*Problem description*.
Please give back, word for word, each line from the start of the entries through the one in which "0 => roleO +" is found.

*Records supplied*.

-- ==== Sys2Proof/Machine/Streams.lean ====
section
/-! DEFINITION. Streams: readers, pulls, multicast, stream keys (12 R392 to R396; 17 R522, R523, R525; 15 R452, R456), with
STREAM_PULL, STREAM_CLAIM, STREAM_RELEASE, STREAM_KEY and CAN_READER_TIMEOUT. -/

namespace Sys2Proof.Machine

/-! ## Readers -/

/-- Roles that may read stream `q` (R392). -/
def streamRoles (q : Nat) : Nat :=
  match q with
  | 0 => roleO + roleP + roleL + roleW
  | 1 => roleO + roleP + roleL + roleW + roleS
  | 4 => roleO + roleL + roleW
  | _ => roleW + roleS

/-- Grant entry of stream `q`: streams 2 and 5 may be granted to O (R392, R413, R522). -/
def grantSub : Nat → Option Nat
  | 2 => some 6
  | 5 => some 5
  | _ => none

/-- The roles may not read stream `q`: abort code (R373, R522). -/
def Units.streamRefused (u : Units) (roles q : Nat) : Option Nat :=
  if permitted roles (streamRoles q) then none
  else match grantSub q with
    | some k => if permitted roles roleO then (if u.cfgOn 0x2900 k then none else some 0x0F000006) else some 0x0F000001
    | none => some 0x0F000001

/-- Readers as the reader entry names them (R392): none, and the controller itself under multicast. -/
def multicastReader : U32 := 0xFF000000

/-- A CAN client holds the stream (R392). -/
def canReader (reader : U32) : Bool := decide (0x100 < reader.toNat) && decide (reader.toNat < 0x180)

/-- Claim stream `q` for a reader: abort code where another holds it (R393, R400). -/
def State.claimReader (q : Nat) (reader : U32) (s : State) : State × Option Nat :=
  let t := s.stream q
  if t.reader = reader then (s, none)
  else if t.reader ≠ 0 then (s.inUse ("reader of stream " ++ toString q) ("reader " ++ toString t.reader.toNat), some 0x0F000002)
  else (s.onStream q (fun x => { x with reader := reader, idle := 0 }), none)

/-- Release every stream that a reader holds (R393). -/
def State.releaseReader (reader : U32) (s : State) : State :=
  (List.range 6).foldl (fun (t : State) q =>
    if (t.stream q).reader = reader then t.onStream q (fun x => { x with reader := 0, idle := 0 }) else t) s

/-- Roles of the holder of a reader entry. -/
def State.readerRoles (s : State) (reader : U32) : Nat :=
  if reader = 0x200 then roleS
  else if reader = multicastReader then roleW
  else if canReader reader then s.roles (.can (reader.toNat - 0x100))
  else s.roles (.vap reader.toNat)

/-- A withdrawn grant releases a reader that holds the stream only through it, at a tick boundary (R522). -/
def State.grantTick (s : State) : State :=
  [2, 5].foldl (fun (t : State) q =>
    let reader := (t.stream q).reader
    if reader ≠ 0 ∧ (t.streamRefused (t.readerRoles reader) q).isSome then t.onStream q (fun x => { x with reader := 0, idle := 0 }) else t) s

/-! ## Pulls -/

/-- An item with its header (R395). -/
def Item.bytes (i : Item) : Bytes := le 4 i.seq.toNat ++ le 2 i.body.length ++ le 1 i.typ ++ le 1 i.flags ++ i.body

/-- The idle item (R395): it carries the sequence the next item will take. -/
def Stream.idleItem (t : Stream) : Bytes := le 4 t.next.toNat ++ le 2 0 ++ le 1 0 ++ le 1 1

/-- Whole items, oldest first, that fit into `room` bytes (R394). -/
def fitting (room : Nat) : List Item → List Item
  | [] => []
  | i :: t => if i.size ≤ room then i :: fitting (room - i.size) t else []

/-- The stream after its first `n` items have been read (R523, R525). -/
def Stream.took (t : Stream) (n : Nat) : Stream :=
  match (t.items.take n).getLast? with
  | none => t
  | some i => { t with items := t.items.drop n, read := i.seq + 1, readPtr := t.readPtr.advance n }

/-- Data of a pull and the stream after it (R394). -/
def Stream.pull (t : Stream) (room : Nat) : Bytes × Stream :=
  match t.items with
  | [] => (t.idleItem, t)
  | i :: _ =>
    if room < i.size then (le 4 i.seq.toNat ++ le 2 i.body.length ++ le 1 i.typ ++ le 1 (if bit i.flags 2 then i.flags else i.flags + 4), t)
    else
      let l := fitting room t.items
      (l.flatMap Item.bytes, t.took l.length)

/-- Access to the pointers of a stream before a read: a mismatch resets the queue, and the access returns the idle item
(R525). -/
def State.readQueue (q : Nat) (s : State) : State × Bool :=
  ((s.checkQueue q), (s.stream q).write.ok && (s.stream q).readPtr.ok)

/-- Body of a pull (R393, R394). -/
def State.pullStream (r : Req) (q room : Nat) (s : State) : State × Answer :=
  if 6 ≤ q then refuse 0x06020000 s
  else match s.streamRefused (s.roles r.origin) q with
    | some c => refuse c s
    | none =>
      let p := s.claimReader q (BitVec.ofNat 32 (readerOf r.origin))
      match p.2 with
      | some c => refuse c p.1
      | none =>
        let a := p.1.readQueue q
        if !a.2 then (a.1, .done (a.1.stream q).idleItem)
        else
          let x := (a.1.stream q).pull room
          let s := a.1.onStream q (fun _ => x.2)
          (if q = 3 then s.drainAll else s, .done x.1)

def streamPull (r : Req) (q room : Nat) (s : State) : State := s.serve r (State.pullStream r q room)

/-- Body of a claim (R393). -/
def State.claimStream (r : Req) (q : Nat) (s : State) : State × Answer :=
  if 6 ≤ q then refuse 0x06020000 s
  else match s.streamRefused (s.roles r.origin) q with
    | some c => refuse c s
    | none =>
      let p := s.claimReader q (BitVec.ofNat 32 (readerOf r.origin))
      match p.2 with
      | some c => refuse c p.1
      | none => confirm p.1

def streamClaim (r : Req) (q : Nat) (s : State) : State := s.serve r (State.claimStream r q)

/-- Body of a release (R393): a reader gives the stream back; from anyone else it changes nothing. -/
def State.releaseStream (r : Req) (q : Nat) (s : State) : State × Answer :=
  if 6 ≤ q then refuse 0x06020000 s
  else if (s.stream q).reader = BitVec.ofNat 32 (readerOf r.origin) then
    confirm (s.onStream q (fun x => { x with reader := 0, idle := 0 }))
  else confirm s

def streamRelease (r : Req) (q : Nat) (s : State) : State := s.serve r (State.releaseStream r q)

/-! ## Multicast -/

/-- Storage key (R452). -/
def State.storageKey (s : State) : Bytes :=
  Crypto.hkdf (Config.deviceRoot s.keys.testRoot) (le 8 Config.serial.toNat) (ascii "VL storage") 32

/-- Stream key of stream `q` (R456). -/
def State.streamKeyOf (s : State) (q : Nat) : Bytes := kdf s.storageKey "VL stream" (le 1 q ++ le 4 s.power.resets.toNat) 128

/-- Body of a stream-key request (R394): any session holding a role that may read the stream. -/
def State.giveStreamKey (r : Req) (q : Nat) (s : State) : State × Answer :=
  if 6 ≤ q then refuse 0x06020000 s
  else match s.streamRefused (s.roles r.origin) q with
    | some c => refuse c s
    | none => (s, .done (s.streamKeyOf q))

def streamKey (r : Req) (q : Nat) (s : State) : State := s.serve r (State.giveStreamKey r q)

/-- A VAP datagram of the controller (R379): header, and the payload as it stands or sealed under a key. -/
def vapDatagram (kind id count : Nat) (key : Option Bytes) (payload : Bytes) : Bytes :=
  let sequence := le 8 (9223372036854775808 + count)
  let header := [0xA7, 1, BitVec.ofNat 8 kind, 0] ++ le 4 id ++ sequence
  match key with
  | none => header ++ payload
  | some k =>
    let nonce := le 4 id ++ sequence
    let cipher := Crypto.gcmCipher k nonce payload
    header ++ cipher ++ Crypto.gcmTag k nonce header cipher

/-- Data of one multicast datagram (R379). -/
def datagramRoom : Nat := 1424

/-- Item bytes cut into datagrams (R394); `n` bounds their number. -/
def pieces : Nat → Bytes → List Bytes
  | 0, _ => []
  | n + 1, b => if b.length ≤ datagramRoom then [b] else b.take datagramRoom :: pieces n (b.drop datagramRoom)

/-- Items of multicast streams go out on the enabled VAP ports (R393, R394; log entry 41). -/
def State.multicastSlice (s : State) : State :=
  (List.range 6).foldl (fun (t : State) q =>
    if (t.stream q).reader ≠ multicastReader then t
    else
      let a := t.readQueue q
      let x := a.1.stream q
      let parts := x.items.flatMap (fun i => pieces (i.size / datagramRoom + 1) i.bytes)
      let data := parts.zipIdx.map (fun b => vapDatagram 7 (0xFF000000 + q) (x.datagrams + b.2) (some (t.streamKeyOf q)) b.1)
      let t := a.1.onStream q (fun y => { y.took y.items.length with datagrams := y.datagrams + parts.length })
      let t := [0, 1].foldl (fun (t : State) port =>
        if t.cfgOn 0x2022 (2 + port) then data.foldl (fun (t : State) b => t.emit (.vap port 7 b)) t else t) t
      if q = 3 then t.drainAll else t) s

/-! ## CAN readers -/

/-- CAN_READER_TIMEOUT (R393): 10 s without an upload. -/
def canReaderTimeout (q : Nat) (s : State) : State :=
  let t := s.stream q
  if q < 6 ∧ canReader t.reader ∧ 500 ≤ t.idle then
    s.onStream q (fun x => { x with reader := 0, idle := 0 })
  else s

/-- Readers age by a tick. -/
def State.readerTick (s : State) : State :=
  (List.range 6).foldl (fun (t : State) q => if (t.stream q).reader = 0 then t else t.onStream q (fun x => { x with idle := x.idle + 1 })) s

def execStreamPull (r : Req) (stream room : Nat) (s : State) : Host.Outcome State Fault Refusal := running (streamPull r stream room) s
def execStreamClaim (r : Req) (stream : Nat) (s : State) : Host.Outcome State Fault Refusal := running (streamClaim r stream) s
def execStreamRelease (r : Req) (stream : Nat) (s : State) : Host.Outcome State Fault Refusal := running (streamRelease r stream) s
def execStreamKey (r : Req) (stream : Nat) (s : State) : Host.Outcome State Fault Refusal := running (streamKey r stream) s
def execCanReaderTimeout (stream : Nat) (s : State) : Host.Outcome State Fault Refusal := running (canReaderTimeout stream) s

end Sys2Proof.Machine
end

*Exercise answer*.
-- ==== Sys2Proof/Machine/Streams.lean ====
section
/-! DEFINITION. Streams: readers, pulls, multicast, stream keys (12 R392 to R396; 17 R522, R523, R525; 15 R452, R456), with
STREAM_PULL, STREAM_CLAIM, STREAM_RELEASE, STREAM_KEY and CAN_READER_TIMEOUT. -/

namespace Sys2Proof.Machine

/-! ## Readers -/

/-- Roles that may read stream `q` (R392). -/
def streamRoles (q : Nat) : Nat :=
  match q with
  | 0 => roleO + roleP + roleL + roleW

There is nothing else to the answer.